Сев за пианино, Летисия начала играть Итальянский концерт Баха, играть немного в более быстром темпе, чем указано в партитуре. Не прерывая игры, она обвела взглядом свое жилище. Американская кухня была в образцовом порядке; в гостиной с глубокими белыми кожаными диванами и длинным низким японским столом царил художественный беспорядок, как раз в меру; книги начинали переполнять сделанные на заказ шкафы, но ведь такова судьба всех настоящих библиотек. «Ночную зону» скрывали две китайские ширмы. И лишь один «рабочий» угол оставлял желать лучшего — около пианино стояли чертежный кульман, на котором лежал большой лист нотной бумаги, и широкий письменный стол в стиле Людовика XVI с партитурами, книгами о композиторах и музыковедческими трудами.

На середине Итальянского концерта она прервала игру нестройным аккордом и направилась к письменному столу.
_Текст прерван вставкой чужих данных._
-- ==== Sys2Proof/Machine/Ahead.lean ====
section
/-! DEFINITION. Run-ahead (R59, R63, R66, R102, R103, R139): a tile resolves one instruction a cycle along its planned path,
ahead of the instructions' effect cycles. -/

namespace Sys2Proof.Machine

/-! ## What an instruction's resolution needs -/

/-- Opcodes that are timed items (R58). -/
def timedOp (op : Nat) : Bool :=
  decide (op = 0x02 ∨ op = 0x03 ∨ op = 0x0B ∨ op = 0x0C ∨ op = 0x10 ∨ op = 0x12 ∨ 0x30 ≤ op)

/-- The address after a. -/
def Addr.next (a : Addr) : Addr := { a with off := a.off + 1 }

/-- The address of the instruction before a. -/
def Addr.prev (a : Addr) : Addr := { a with off := a.off - 1 }

/-- A stack cut to its d outermost entries. -/
def cutTo {α : Type} (d : Nat) (l : List α) : List α := l.drop (l.length - d)

/-- The loop-stack depth below which a program may not pop: that recorded in the top call-stack entry (R69, R71). -/
def loopFloor : List CallEnt → Nat
  | [] => 0
  | e :: _ => e.depth

/-- The loop-stack entry that a LOOP pushes (R69). -/
def loopEntry (pc : Addr) (ops : BitVec 66) : LoopEnt :=
  ⟨pc.next, opBits ops 0 32, decide (opBits ops 0 32 = 0), decide (opBits ops 62 1 = 1)⟩

/-- The enabled slipway table entry whose HANDLE is h, the lowest of them (R119). -/
def State.slipEntry (s : State) (h : Nat) : Option Nat :=
  (upto 256).find? (fun e => decide (s.get (Reg.SLW_HANDLE_EN e) = 1 ∧ s.get (Reg.SLW_HANDLE_HANDLE e) = h))

/-- Whether another context than c plays storage sid, on another tile than t, or holds a resume point in it (R119, R38). -/
def State.slipTaken (s : State) (t c sid : Nat) : Bool :=
  s.tiles.any (fun p => decide (p.1 ≠ t) && decide (0 < p.2.item.refs sid + p.2.aheadRefs sid)) ||
  s.ctxs.any (fun p => decide (p.1 ≠ c) && p.2.holds &&
    (decide (0 < p.2.pos.refs sid) || p.2.calls.any (fun k => decide (0 < k.pos.refs sid))))

/-- The checks of a STREAM's reference in the order of R119: storage and entry, or the refusal. -/
def State.refStream (s : State) (t c h : Nat) : Except Sts (Nat × Nat) :=
  if t < 8 ∧ s.ncoSine t then .error .precond
  else match s.seg h with
  | none => .error .badhandle
  | some g =>
    let st := s.store g.sid
    if g.loading then .error .state
    else if st.kind ≠ .slipway then .error .precond
    else match s.slipEntry h with
    | none => .error .precond
    | some e =>
      let B := s.blockLen e
      if B < 64 ∨ 65536 < B then .error .range
      else if st.len % B ≠ 0 then .error .precond
      else if s.slipTaken t c g.sid then .error .precond
      else if s.rateExceeds t st.cls then .error .bandwidth
      else .ok (g.sid, e)

/-! ## The cursor -/

/-- A cursor at the point at which tile t's context c will be once what it has resolved has taken effect, where nothing is
resolved: at its PC, with the changes made that its last routine has pending (R139). A STREAM without end ends the path. -/
def State.aheadSeed (s : State) (t c : Nat) : Ahead :=
  let x := s.ctx c
  let endless := match (s.tile t).item with
    | .stream _ _ _ n _ _ _ _ _ => decide (n = 0)
    | _ => false
  (s.tile t).micro.due.foldl (fun a p => match p.2 with
    | .stks l k => { a with loops := l, calls := k }
    | .setr 0x08 v => { a with cnt0 := v % 2 ^ 32 }
    | .setr 0x09 v => { a with cnt1 := v % 2 ^ 32 }
    | _ => a) ⟨c, x.pc, x.loops, x.calls, s.cnt c 0, s.cnt c 1, [], (s.tile t).spin, endless⟩

/-- The context that tile t runs, or is about to run (R88, R104). -/
def TileSt.planned (x : TileSt) : Option Nat :=
  match x.running with
  | some c => some c
  | none => x.start.map (fun r => r.c)

/-- The cursor after a JUMP, CALL or RET that is taken. -/
def State.aheadJump (s : State) (t : Nat) (a : Ahead) (op : Nat) (ops : BitVec 66) : Ahead :=
  let stop := { a with ends_ := true }
  match op with
  | 0x06 =>
    if 16 ≤ a.calls.length then stop
    else (match s.refTarget t (opHandle ops) (opOffset ops) with
      | .error _ => stop
      | .ok b => { a with calls := ⟨a.pc.next, .fresh, a.loops.length⟩ :: a.calls, pc := b })
  | 0x07 =>
    (match a.calls with
     | [] => stop
     | k :: ks =>
       if (s.store k.ret.sid).kind ≠ .program then stop
       else { a with calls := ks, loops := cutTo k.depth a.loops, pc := k.ret })
  | _ =>
    if 8 < opBits ops 58 4 ∨ a.loops.length - loopFloor a.calls < opBits ops 58 4 then stop
    else match s.refTarget t (opHandle ops) (opOffset ops) with
      | .error _ => stop
      | .ok b => { a with loops := a.loops.drop (opBits ops 58 4), pc := b }

/-- The cursor after the instruction at its PC (R57, R68 to R71, R81): the path ends at a HALT that takes effect, at a
STREAM without end, at a user opcode, whose routine decides what follows, at a second SWITCH, and where an instruction will
fault. -/
def State.aheadGo (s : State) (t : Nat) (a : Ahead) (op : Nat) (ops : BitVec 66) : Ahead :=
  let stop := { a with ends_ := true }
  let next := { a with pc := a.pc.next }
  let taken := condHolds a.cnt0 a.cnt1 (opCond ops)
  match op with
  | 0x01 => if taken then stop else next
  | 0x04 => if 8 ≤ a.loops.length then stop else { next with loops := loopEntry a.pc ops :: a.loops }
  | 0x05 =>
    (match a.loops with
     | [] => stop
     | l :: ls =>
       if a.loops.length ≤ loopFloor a.calls then stop
       else if l.forever then { a with pc := l.start }
       else if 1 < l.left then { a with pc := l.start, loops := { l with left := l.left - 1 } :: ls }
       else { next with loops := ls })
  | 0x06 => if taken then s.aheadJump t a op ops else next
  | 0x07 => if taken then s.aheadJump t a op ops else next
  | 0x08 => if taken then s.aheadJump t a op ops else next
  | 0x12 => if opBits ops 0 32 = 0 then stop else next
  | 0x13 =>
    let d := opBits ops 0 10
    let x := s.ctx d
    if (s.tile t).planned = some a.c ∧ s.get (Reg.CTX_CFG_BIND d) = t ∧ (x.st = .ready ∨ x.st = .paused) ∧ d ≠ a.c then
      { a with c := d, pc := x.pc, loops := x.loops, calls := x.calls, cnt0 := s.cnt d 0, cnt1 := s.cnt d 1 }
    else stop
  | 0x15 =>
    let v := fun (n : Nat) => if opBits ops 64 2 = 1 then opBits ops 0 32 else (n + opBits ops 0 32) % 2 ^ 32
    if opBits ops 32 1 = 0 then { next with cnt0 := v a.cnt0 } else { next with cnt1 := v a.cnt1 }
  | _ => if 0x16 ≤ op then stop else next

/-- The instructions of no duration in a row after one more (R59). -/
def Ahead.dryAfter (a : Ahead) (op : Nat) : Nat := if timedOp op then 0 else a.dry + 1

/-- The cursor a, with the instructions of a list resolved again along the planned path as far as it is the path they lie
on (R63). -/
def State.replay (s : State) (t : Nat) : List Resolved → Ahead → Ahead
  | [], a => a
  | r :: rs, a =>
    if a.ends_ || decide (a.pc.sid ≠ r.sid ∨ a.pc.off ≠ r.off) then a
    else
      let w := (s.readWord r.sid r.off).toNat
      let b := s.aheadGo t a (fieldOf w 66 6) (BitVec.ofNat 66 w)
      s.replay t rs { b with led := a.led ++ [r], dry := a.dryAfter (fieldOf w 66 6) }

/-! ## The run-ahead of a tile -/

/-- s with the run-ahead of tile t replaced. -/
def State.setAhead (s : State) (t : Nat) (a : Option Ahead) : State := s.setTile t { s.tile t with ahead := a }

/-- The instruction at the PC of context c as run-ahead on tile t has resolved it, where it has. -/
def State.resolvedAt (s : State) (t c : Nat) : Option Resolved :=
  match (s.tile t).ahead with
  | none => none
  | some a =>
    match a.led with
    | [] => none
    | r :: _ => if r.sid = (s.ctx c).pc.sid ∧ r.off = (s.ctx c).pc.off then some r else none

/-- s with the instruction at the PC of context c taken from what tile t has resolved; what was resolved along another path,
or to an end, is given up (R59). -/
def State.popAhead (s : State) (t c : Nat) : State :=
  match s.resolvedAt t c, (s.tile t).ahead with
  | some _, some a =>
    s.setAhead t (if a.ends_ && decide (a.led.length ≤ 1) then none else some { a with led := a.led.drop 1 })
  | _, _ => s.setAhead t none

/-- The checkpoints that tile t's ledger holds (R139): one an instruction resolved, and those of its routine that lie
ahead. -/
def State.ledger (s : State) (t : Nat) (led : List Resolved) : Nat :=
  led.length + countIf (fun a => decide (s.now < (s.tile t).micro.eff + a)) (s.tile t).micro.cks

/-- The lines an instruction cache holds (R66). -/
def cacheLines : Nat := 1024

/-- s with the line of word off of storage sid brought into tile t's instruction cache (R66), requested where it is not there: the
line used longest ago makes room (DESIGN CHOICE, log 113). -/
def State.cacheLine (s : State) (t sid off : Nat) : State :=
  let l := (sid, off / 7)
  let x := s.tile t
  (if x.icache.contains l then s else s.lineUse sid (off / 7)).setTile t { x with icache := l :: (x.icache.filter (fun q => decide (q ≠ l))).take (cacheLines - 1) }

/-- s with the instruction at cursor a, of opcode op, resolved, having found what the pair says: the storage it will play and
its landing. -/
def State.resolved (s : State) (t : Nat) (a : Ahead) (op : Nat) (ops : BitVec 66) (play : Option Nat) (land : Option Landing)
    (ends_ : Bool) : State :=
  let b := s.aheadGo t a op ops
  s.setAhead t (some { b with
    led := a.led ++ [⟨a.pc.sid, a.pc.off, play, land⟩], dry := a.dryAfter op, ends_ := b.ends_ || ends_ })

/-- Whether resolution ends before the instruction at cursor a: the end of its segment, its line poisoned, or a fault by its
form or its number in a row (R59, R60, R68, R77, R82, R143). -/
def State.aheadBad (s : State) (t : Nat) (a : Ahead) (op : Nat) (ops : BitVec 66) : Bool :=
  decide ((s.store a.pc.sid).len ≤ a.pc.off) || s.poisoned a.pc.sid a.pc.off ||
  decide (s.get (Reg.MC_DISPATCH_VALID t op) = 0) || wrongKind t op || operandFault t op ops ||
  (decide (4095 ≤ a.dry) && !timedOp op && !(decide (op = 0x01) && condHolds a.cnt0 a.cnt1 (opCond ops)))

/-- Whether a reference is refused. -/
def refused {α : Type} (r : Except Sts α) : Bool :=
  match r with
  | .error _ => true
  | .ok _ => false

/-- s with the instruction at cursor a of tile t's planned path resolved (R38, R59, R103, R126): an ARM, or a STREAM under
DIVERT, takes its landing slot; a PLAY, PLAYN or STREAM holds its segment. -/
def State.aheadStep (s : State) (t : Nat) (a : Ahead) : State :=
  let w := (s.readWord a.pc.sid a.pc.off).toNat
  let op := fieldOf w 66 6
  let ops := BitVec.ofNat 66 w
  if s.aheadBad t a op ops then s.setAhead t (some { a with ends_ := true })
  else
    let s1 := s.cacheLine t a.pc.sid a.pc.off
    match op with
    | 0x02 =>
      let r := s1.refPlay t (opHandle ops) (opOffset ops)
      s1.resolved t a op ops (r.toOption.map (fun q => q.1)) none (refused r)
    | 0x03 =>
      let r := s1.refPlay t (opHandle ops) 0
      s1.resolved t a op ops (r.toOption.map (fun q => q.1)) none (refused r)
    | 0x09 =>
      let q := s1.landArm t ops
      q.1.resolved t a op ops none (some q.2) (match q.2 with
        | .refused _ => true
        | _ => false)
    | 0x12 =>
      let r := s1.refStream t a.c (opHandle ops)
      if refused r then s1.resolved t a op ops none none true
      else
        let q := s1.landHandler t a.c
        q.1.resolved t a op ops (r.toOption.map (fun q => q.1)) (some q.2) (match q.2 with
          | .refused _ => true
          | _ => false)
    | _ => s1.resolved t a op ops none none false

/-- s with the next instruction of tile t's planned path resolved (R59): none while no context runs or is about to, while a
routine decides the path, at its end, or with 1,024 checkpoints in the ledger (R139). -/
def State.aheadTick (s : State) (t : Nat) : State :=
  let x := s.tile t
  match x.planned with
  | none => s
  | some c =>
    if x.micro.upc.isSome then s
    else
      let a := match x.ahead with
        | some a => a
        | none => s.aheadSeed t c
      if a.ends_ || decide (1024 ≤ s.ledger t a.led) then s else s.aheadStep t a

end Sys2Proof.Machine
end

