/-- SWITCH (R81): hands the tile to context CTX. The transition is planned: no bridge comes between, drive states hold, and
the instructions of no duration count on (R59, R65, R190). -/
def execSwitch (t : Tile) (ops : BitVec 66) (s : State) : Host.Outcome State Fault Refusal :=
  .next (s.instr t 0x13 ops fun s c _ _ =>
    let d := opBits ops 0 10
    if s.get (Reg.CTX_CFG_BIND d) ≠ t.val then s.faultCtx t c .switch .precond
    else if (s.ctx d).st ≠ .ready ∧ (s.ctx d).st ≠ .paused then s.faultCtx t c .switch .state
    else
      let p := (s.tile t).nextPos
      let s1 := (s.nextPc c).endRun t c (if opBits ops 65 1 = 1 then .halted else .paused)
      (s1.enter t d p).refillSwitch t c)

/-- SIGNAL (R79): raises sequencer SIGNAL source SIG at its effect cycle. -/
def execSignal (t : Tile) (ops : BitVec 66) (s : State) : Host.Outcome State Fault Refusal :=
  .next (s.instr t 0x14 ops fun s c e _ => s.ifCond c ops fun s =>
    (s.occur (0x0B5 + opBits ops 0 6) e (s.tsAt e)).nextPc c)

/-- COUNT (R64): adds VALUE to the counter CTR, or sets it. -/
def execCount (t : Tile) (ops : BitVec 66) (s : State) : Host.Outcome State Fault Refusal :=
  .next (s.instr t 0x15 ops fun s c _ _ =>
    let i := opBits ops 32 1
    (s.setCnt c i (if opBits ops 64 2 = 1 then opBits ops 0 32 else (s.cnt c i + opBits ops 0 32) % 2 ^ 32)).nextPc c)

/-- SPIN_FAULT (R59): with 4,095 instructions of no duration resolved in a row, the next of them faults the context. -/
def execSpinFault (t : Tile) (s : State) : Host.Outcome State Fault Refusal :=
  .next (match (s.tile t).running with
    | some c => if 4095 ≤ (s.tile t).spin then s.faultCtx t c .spin .range else s
    | none => s)

/-! ## Gaps (R65, R66, R112) -/

/-- The parts of a user routine on tile t that are left at a position, and where their first begins. -/
def State.partsFrom (s : State) (t bank limit : Nat) : List Part → Nat → List Part × Nat
  | [], pos => ([], pos)
  | .words sid w n :: ps, pos =>
    let r := s.playedTo t bank sid (w + n) w 0 pos limit
    if w + n ≤ r.2.1 then s.partsFrom t bank limit ps (s.playEnd t bank sid (w + n) w 0 pos)
    else (.words sid r.2.1 (w + n - r.2.1) :: ps, r.2.2)
  | .hold cc :: ps, pos =>
    if pos + cc * Config.fine ≤ limit then s.partsFrom t bank limit ps (pos + cc * Config.fine) else (.hold cc :: ps, pos)
  | .setr r v :: ps, pos => (.setr r v :: ps, pos)

/-- An item of words at repetitions, word and position, with a next word: the first of the next repetition where this one is
over. -/
def wordsAt (h sid len f : Nat) (r : Nat × Nat × Nat) : Option (Item × Nat) :=
  if r.2.1 < len then some (.words h sid len f r.2.1 r.1 r.2.2, r.2.2)
  else match r.1 with
    | 0 => none
    | k + 1 => some (.words h sid len f 0 k r.2.2, r.2.2)

/-- The block in play of a STREAM at the word that comes at or after a position: first is the offset at which the block
begins. -/
def State.blockAt (s : State) (t first e w pos limit sid : Nat) : Nat × Nat :=
  let r := s.playedTo t (s.bankOf t) sid (first + s.blockLen e) (first + w) 0 pos limit
  (r.2.1 - first, r.2.2)

/-- The item of tile t as it stands at the first word that comes at or after a position, and that word's position (R57): none
where no word comes. -/
def State.itemAtWord (s : State) (t limit : Nat) : Option (Item × Nat) :=
  match (s.tile t).item with
  | .words h sid len f w reps pos => wordsAt h sid len f (s.playedTo t (s.bankOf t) sid len w reps pos limit)
  | .stream h sid e n counted b w pos .playing =>
    if w = 0 && decide (limit ≤ pos) && !s.blockReady sid e b pos then none
    else
      let r := s.blockAt t (b % (s.store sid).len) e w pos limit sid
      if r.1 < s.blockLen e then some (.stream h sid e n counted b r.1 r.2 .playing, r.2) else none
  | .stream h sid e n counted b w pos (.replaying b') =>
    let r := s.blockAt t (b' % (s.store sid).len) e w pos limit sid
    if r.1 < s.blockLen e then some (.stream h sid e n counted b r.1 r.2 (.replaying b'), r.2) else none
  | .user parts pos =>
    (match s.partsFrom t (s.bankOf t) limit parts pos with
     | (.words sid w n :: ps, p) => some (.user (.words sid w n :: ps) p, p)
     | _ => none)
  | _ => none

/-- Whether a word of tile t due at a position is at the tile whatever the memory does (R65, R105, R112): a word that
TileSt.sureAt names, a word of a landed run, or a word that the repeat cache plays. -/
def TileSt.sure (x : TileSt) (pos : Nat) : Bool :=
  decide (x.sureAt = some pos) ||
  (match x.landing with
   | some (_, left) => decide (0 < left ∨ pos < x.landUntil)
   | none => false) ||
  (match x.rcFrom with
   | some p => decide (p ≤ pos)
   | none => false)

/-- The word of tile t that is due in this cycle and may be late (R66): the item as it stands at it, and its position. -/
def State.lateWord (s : State) (t : Nat) : Option (Item × Nat) :=
  match s.itemAtWord t (s.now * Config.fine) with
  | some (it, p) => if posCycle p ≤ s.now ∧ !(s.tile t).sure p then some (it, p) else none
  | none => none

/-- s with a gap on tile t counted (R66). -/
def State.countGap (s : State) (t : Nat) : State :=
  ((s.bump (Reg.SEQ_GAP_CNT t)).put (Reg.SEQ_STATUS_GAP t) 1).monMark (0x222 + 4 * t)

/-- GAP (R66): the word due in this cycle is not at the tile. It is counted, and the bridge value plays until the word
arrives; with GAP_FAULT set the context faults at this cycle, in which the word was due. Where no word is due, or the word
cannot be late (R65, R112), nothing happens. -/
def execGap (t : Tile) (s : State) : Host.Outcome State Fault Refusal :=
  .next (match (s.tile t).running, (s.tile t).gapAt, s.lateWord t with
    | some c, none, some (it, p) =>
      let s1 := s.countGap t
      if s1.active (Reg.SEQ_CTRL_GAP_FAULT t) = 1 then s1.faultCtx t c .gap .state
      else
        let s2 := (s1.stopVec t p).bridgePins t
        s2.setTile t { s2.tile t with gapAt := some s.now, item := it }
    | _, _, _ => s)

/-- An item of words whose next word leaves at a position. -/
def Item.moved (pos : Nat) : Item → Item
  | .words h sid len f w reps _ => .words h sid len f w reps pos
  | .stream h sid e k c b w _ ph => .stream h sid e k c b w pos ph
  | .user parts _ => .user parts pos
  | i => i

/-- m with its routine's effect cycle, and the changes that wait, n cc later. -/
def Micro.later (n : Nat) (m : Micro) : Micro := { m with eff := m.eff + n, due := m.due.map (fun p => (p.1 + n, p.2)) }

/-- GAP_END (R66): the late word leaves now, at fine step 0 on a pattern tile (R183), and every later effect cycle moves back
by the length of the gap. -/
def execGapEnd (t : Tile) (s : State) : Host.Outcome State Fault Refusal :=
  .next (match (s.tile t).gapAt, s.itemAtWord t 0 with
    | some d, some (_, p) =>
      let x := s.tile t
      let pos := s.now * Config.fine
      s.setTile t { x with
        gapAt := none, item := x.item.moved pos, itemAt := x.itemAt + (pos - p), rcFrom := x.rcFrom.map (fun q => q + (pos - p))
        micro := x.micro.later (s.now - d) }
    | some _, none => s.setTile t { s.tile t with gapAt := none }
    | none, _ => s)

end Sys2Proof.Machine
end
Там она разобрала на стопки книги, положив некоторые вопреки логике вместе: «Искусство шумов»[11] Луиджи Руссоло оказалось рядом с крайне ортодоксальным «Курсом гармонии» Франсуа Базена. В порыве вдохновения она вдруг кинулась к нотной бумаге, чтобы записать несколько тактов на нотном стане.

У входной двери прозвенел колокольчик, но Летисия не двинулась с места. Лишь после третьего звонка решила, что пора открыть: она закончила записывать тему.

— Добрый вечер, Паскаль, как дела?

— Добрый вечер, Летисия. А я уже думал, что вас нет дома. Звонил несколько раз.

— Несколько раз? Извините меня, я не слышала. Я записывала партию гобоя.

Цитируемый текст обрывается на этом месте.